Yazarlar, “Bu sınırlama, insan beslenmesinde günde yaklaşık 250-300 gram olarak tahmin edilen mutlak bir ‘protein tavanı’ belirliyor” diyor.
Çalışmada, “Bu nedenle bitkisel gıdalar, karbonhidrat formunda yalnızca önemli besin maddeleri ve daha fazla enerji sağlamakla kalmaz, proteinin yanı sıra gerekli kalorileri de sağlar” diye belirtiliyor.
Araştırmacılar, erken insanların Celile Denizi’nin güneybatı kıyısında gıda işlediğini keşfettiler ve 23.000 yıllık Ohalo II arkeolojik alanında bitki toplama ve işleme işleminden sonra korunmuş 150.000’den fazla fosil keşfettiler. Yabani tahıllar ve çeşitli küçük tohumlu yabani otlar da dahil olmak üzere, kömürleşmiş ot tanelerinin bolluğu nedeniyle sıra dışı görünen fosilleri tespit ettiler. Araştırmacılar ayrıca “pişirme, dövme ve öğütme” gibi bitki işleme uygulamalarına dair kanıtlar da buldular.
Bu süreçler, bitkisel gıdalardan elde edilen besin ve enerjinin daha etkili bir şekilde “açılmasını” ve sindirime hazır hale gelmesini sağladı ve daha lezzetli hale getirdi.
Araştırma, insanların “geniş spektrumlu bir tür” olduğunu ve çeşitli bitkisel kaynakları kullanma becerimizin evrimsel seyrimizi şekillendirdiğini vurguluyor.
“Bitkisel gıdaları işleme yeteneğimiz, kilit kalori ve besinleri açığa çıkarmamızı ve dünya genelinde çok farklı çevrelere girip buralarda gelişip serpilebilmemizi sağladı” diyor çalışmanın diğer yazarı Dr. Monica Ramsey.
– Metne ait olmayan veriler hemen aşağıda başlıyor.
-- ==== Sys2Proof/Machine/PortOps.lean ====
section
/-! DEFINITION. The arbiter (R173), what the port sends (R174 to R177), what each requester does when it is told of a
request (R175, R177), and the settling of an event: every transition it makes due, one after another (log 21). -/

namespace Sys2Proof.Machine

/-! ## What follows an acceptance, a failure, or data -/

/-- The write is reported accepted to its requester. -/
def writeAccepted (purpose : Purpose) (s : State) : State :=
  match purpose with
  | .activeState op => activeAccepted op s
  | .finalState fromTaken => finalStateEnded fromTaken true s
  | .withdrawnState => countFinished s
  | .ordersFinished => setCause .orderEnd s
  | .tilesPublished tileEnd => if tileEnd then setCause .tileEnd s else s
  | .slotGroup => slotGroupEnded s
  | .rowWritten op row => rowAccepted op row s
  | .validWritten op => validAccepted op s
  | .planeRow plane => planeRowAccepted plane s
  | .takeListed => takeFirstAccepted s
  | .takeIndexed => completeTake s
  | .published tile => tilePublishedAccepted tile s
  | .zeroGroup => zeroAccepted s
  | .startReport => startReported s
  | .noticeCount => setCause .notice s
  | _ => s

/-- The write is reported failed: its requester drops it and goes on with its sequence (R177). -/
def writeDropped (purpose : Purpose) (s : State) : State :=
  match purpose with
  | .finalState fromTaken => finalStateEnded fromTaken false s
  | .slotGroup => slotGroupEnded s
  | .takeIndexed => completeTake s
  | _ => s

/-- A failed write: run control goes to FAULTED with WRITE_FAILED, and the requester goes on (R177, R115). -/
def writeFailed (purpose : Purpose) (s : State) : State := writeDropped purpose (enterFaulted .writeFailed s)

/-- The data of a read reaches its requester (R175). -/
def readDone (address : Nat) (purpose : Purpose) (data : List Byte) (s : State) : State :=
  match purpose with
  | .chainLink op => chainLinkRead op data s
  | .chainHeader op candidate => chainHeaderRead op candidate data s
  | .orderBody number offset => bodyRead number offset data s
  | .cancelPlate op => sampleAnswered op (leNat data ≠ 0) s
  | .cancelTaken op => takenSampled op (leNat data ≠ 0) s
  | .cancelActivation op => activationSampled op (leNat data ≠ 0) s
  | .tonePiece owner offset => toneRead owner offset data s
  | .directoryEntry op => directoryRead op data s
  | .loadPiece entry op offset => loadRead entry op offset data s
  | .writeBackEntry op => writeBackRead op data s
  | .descriptor op => descriptorRead op address data s
  | .poolEntry op => poolEntryRead op data s
  | .anchorPiece op offset => anchorPieceRead op offset data s
  | _ => s

/-- A read is reported failed to its requester; a failed sample answers "go on" (R175, R137). -/
def readFailed (purpose : Purpose) (s : State) : State :=
  match purpose with
  | .chainLink op => chainReadFailed op s
  | .chainHeader op _ => chainReadFailed op s
  | .orderBody number _ => bodyFailed number s
  | .cancelPlate op => sampleAnswered op false s
  | .cancelTaken op => takenSampled op false s
  | .cancelActivation op => activationSampled op false s
  | .tonePiece owner _ => toneFailed owner s
  | .directoryEntry op => directoryFailed op s
  | .loadPiece entry op _ => loadReadFailed entry op s
  | .writeBackEntry op => writeBackReadFailed op s
  | .descriptor op => descriptorFailed op s
  | .poolEntry op => poolEntryFailed op s
  | .anchorPiece op _ => anchorPieceFailed op s
  | _ => s

/-! ## Sending (R174 to R177) -/

/-- The link is up and the function's memory requests are enabled (R177). -/
def canSend (s : State) : Bool := s.port.linkUp && s.port.memoryEnable

/-- The anchor read alone is not held against the window (R176, R178). -/
def windowExempt : Purpose → Bool
  | .anchorPiece _ _ => true
  | _ => false

def logSent (item : LinkItem) (s : State) : State := modPort (fun p => { p with sent := p.sent ++ [item] }) s

/-- A read is accepted: outside the window it fails, else it is in progress and, where it can be, sent (R173, R175,
R176, log 8). -/
def acceptRead (requester : Requester) (address length : Nat) (purpose : Purpose) (s : State) : State :=
  if windowExempt purpose || inWindow s address length then
    let held := modPort (fun p =>
      { p with
        reads := p.reads ++ [⟨p.nextRead, requester, address, length, purpose, canSend s⟩]
        nextRead := p.nextRead + 1 }) s
    if canSend s then logSent (.read address length) held else held
  else readFailed purpose s

/-- A write is sent and accepted, or fails (R174, R176, R177). -/
def acceptWrite (address : Nat) (data : List Byte) (purpose : Purpose) (s : State) : State :=
  if canSend s && inWindow s address data.length then writeAccepted purpose (logSent (.write address data) s)
  else writeFailed purpose s

/-- The interrupt message is sent, or fails like any write; with messages disabled it is not sent (R189, log 17). It has
no address and is held against no window (R176, log 48). -/
def acceptMessage (s : State) : State :=
  if !s.port.messageEnable then s
  else if canSend s then logSent .message s
  else writeFailed .interrupt s

/-! ## The arbiter (R173) -/

/-- A tone read gives way to the request: a header write, a slot group, a cancel sample or a count write. A read of the
chain or of a body, called for after the tone reads, waits behind them (R124). -/
def passesTone (r : Request) : Bool :=
  match r.purpose with
  | .chainLink _ => false
  | .chainHeader _ _ => false
  | .orderBody _ _ => false
  | _ => true

/-- The Order Walker's next request, one at a time in the order they were called for, but for tone reads, which give
way (R124). -/
def walkerRequest (s : State) : Option Request :=
  if s.walker.toneReads.isEmpty then s.port.walkerRequests.head?
  else (s.port.walkerRequests.find? passesTone).orElse fun _ => s.walker.toneReads.head?

/-- The request a requester has waiting; the Reference Cache presents loads and a write-back in rotation, behind the
resolutions' directory reads and the counts of refused pins (R88, log 22). -/
def waitingRequest (s : State) : Requester → Option Request
  | .orderWalker => walkerRequest s
  | .referenceCache =>
    s.port.cacheRequests.head?.orElse fun _ => (rotationEntry s).bind (entryRequest s)
  | .tileWriter => s.port.writerRequests.head?
  | .runControl => s.port.controlRequests.head?

def isRead (r : Request) : Bool :=
  match r.kind with
  | .read _ => true
  | _ => false

/-- The request the arbiter may grant a requester now: no read while 32 are in progress (R173). -/
def grantable (s : State) (requester : Requester) : Option Request :=
  (waitingRequest s requester).filter fun r => !isRead r || s.port.reads.length < Config.maxReads

/-- The cycle from the requester after the last granted (R173). -/
def cycleAfter : Requester → List Requester
  | .orderWalker => [.referenceCache, .tileWriter, .runControl, .orderWalker]
  | .referenceCache => [.tileWriter, .runControl, .orderWalker, .referenceCache]
  | .tileWriter => [.runControl, .orderWalker, .referenceCache, .tileWriter]
  | .runControl => [.orderWalker, .referenceCache, .tileWriter, .runControl]

/-- Those who may be granted: a group's requester alone between its writes (R173). -/
def turnOrder (p : Port) : List Requester :=
  match p.groupLock with
  | some requester => [requester]
  | none => cycleAfter p.lastGranted

/-- The next grant, if any. -/
def nextGrant (s : State) : Option (Requester × Request) :=
  (turnOrder s.port).findSome? fun requester => (grantable s requester).map fun r => (requester, r)

/-- The request granted is no longer waiting. -/
def takeWaiting (requester : Requester) (s : State) : State :=
  match requester with
  | .orderWalker =>
    if s.walker.toneReads.isEmpty then modPort (fun p => { p with walkerRequests := p.walkerRequests.tail }) s
    else if s.port.walkerRequests.any passesTone then
      modPort (fun p => { p with walkerRequests := p.walkerRequests.eraseP passesTone }) s
    else modWalker (fun w => { w with toneReads := w.toneReads.tail }) s
  | .referenceCache =>
    if s.port.cacheRequests.isEmpty then
      match rotationEntry s with
      | some n => entryGranted n s
      | none => s
    else modPort (fun p => { p with cacheRequests := p.cacheRequests.tail }) s
  | .tileWriter => modPort (fun p => { p with writerRequests := p.writerRequests.tail }) s
  | .runControl => modPort (fun p => { p with controlRequests := p.controlRequests.tail }) s

/-- A granted request is accepted in the event of the grant (R173). -/
def acceptRequest (requester : Requester) (r : Request) (s : State) : State :=
  match r.kind with
  | .read length => acceptRead requester r.address length r.purpose s
  | .write data => acceptWrite r.address data r.purpose s
  | .message => acceptMessage s

/-- One turn: the next waiting request is granted (R173). -/
def grantTurn (s : State) : State :=
  match nextGrant s with
  | none => s
  | some (requester, r) =>
    acceptRequest requester r
      (modPort (fun p =>
          { p with lastGranted := requester, groupLock := if r.more then some requester else none })
        (takeWaiting requester s))

/-! ## Completions (R175) -/

def findRead (number : Nat) (p : Port) : Option ReadInProgress := p.reads.find? fun r => r.number = number

def removeRead (number : Nat) (s : State) : State :=
  modPort (fun p => { p with reads := p.reads.filter fun r => r.number ≠ number }) s

/-- A read is reported failed and is no longer in progress. -/
def failRead (r : ReadInProgress) (s : State) : State := readFailed r.purpose (removeRead r.number s)

/-- The bytes of a read have come: a count that does not match the request fails it; a read not in progress, or not
sent, has no completion (R175, log 8). -/
def completeRead (number : Nat) (data : List Byte) (s : State) : State :=
  match findRead number s.port with
  | none => s
  | some r =>
    if !r.sent then s
    else if data.length = r.length then readDone r.address r.purpose data (removeRead number s)
    else failRead r s

/-- A completion with an error status, or the limit run out (R175). -/
def errorRead (number : Nat) (s : State) : State :=
  match findRead number s.port with
  | none => s
  | some r => if r.sent then failRead r s else s

def timeoutRead (number : Nat) (s : State) : State :=
  match findRead number s.port with
  | none => s
  | some r => failRead r s

/-! ## Settling (log 21) -/

/-- The first transition that is due, in the order of the list. -/
def firstDue (transitions : List (State → Option State)) (s : State) : Option State :=
  transitions.findSome? fun t => t s

/-- The next transition an event has made due, or none. -/
def advance (s : State) : Option State :=
  firstDue
    [markAdvance, grantAdvance, triggerAdvance, plateAdvance, fallbackAdvance, mergeAdvance, resolveAdvance,
      workAdvance, setupAdvance, activationAdvance, finalAdvance, writerAdvance, controlAdvance, walkAdvance,
      busAdvance] s

/-- Transitions due, one after another, until none is or the fuel is spent. -/
def settleFor : Nat → State → State
  | 0, s => s
  | fuel + 1, s =>
    match advance s with
    | none => s
    | some next => settleFor fuel next

/-- The transitions one event can bring about: one for every mark in the FIFO, and a bound well above what a chain of
the others takes (log 21). -/
def settleFuel (s : State) : Nat := s.intake.fifo.length + 256

/-- An event's consequences (log 21). -/
def settle (s : State) : State := settleFor (settleFuel s) s

end Sys2Proof.Machine
end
Erken insan diyetinde işlenmiş bitkisel gıdaların önemine dikkat çeken Ramsey, “Türümüz, neredeyse her şeyi yemeğe dönüştürebilen, bitki meraklısı, alet kullanan gurmeler olarak evrimleşti” diye ekliyor.
University of Toronto. 2 Aralık 2025.
Makale: Florin, S. A., & Ramsey, M. N. (2025). The Broad Spectrum Species: Plant Use and Processing as Deep Time Adaptations. Journal of Archaeological Research, 1-52.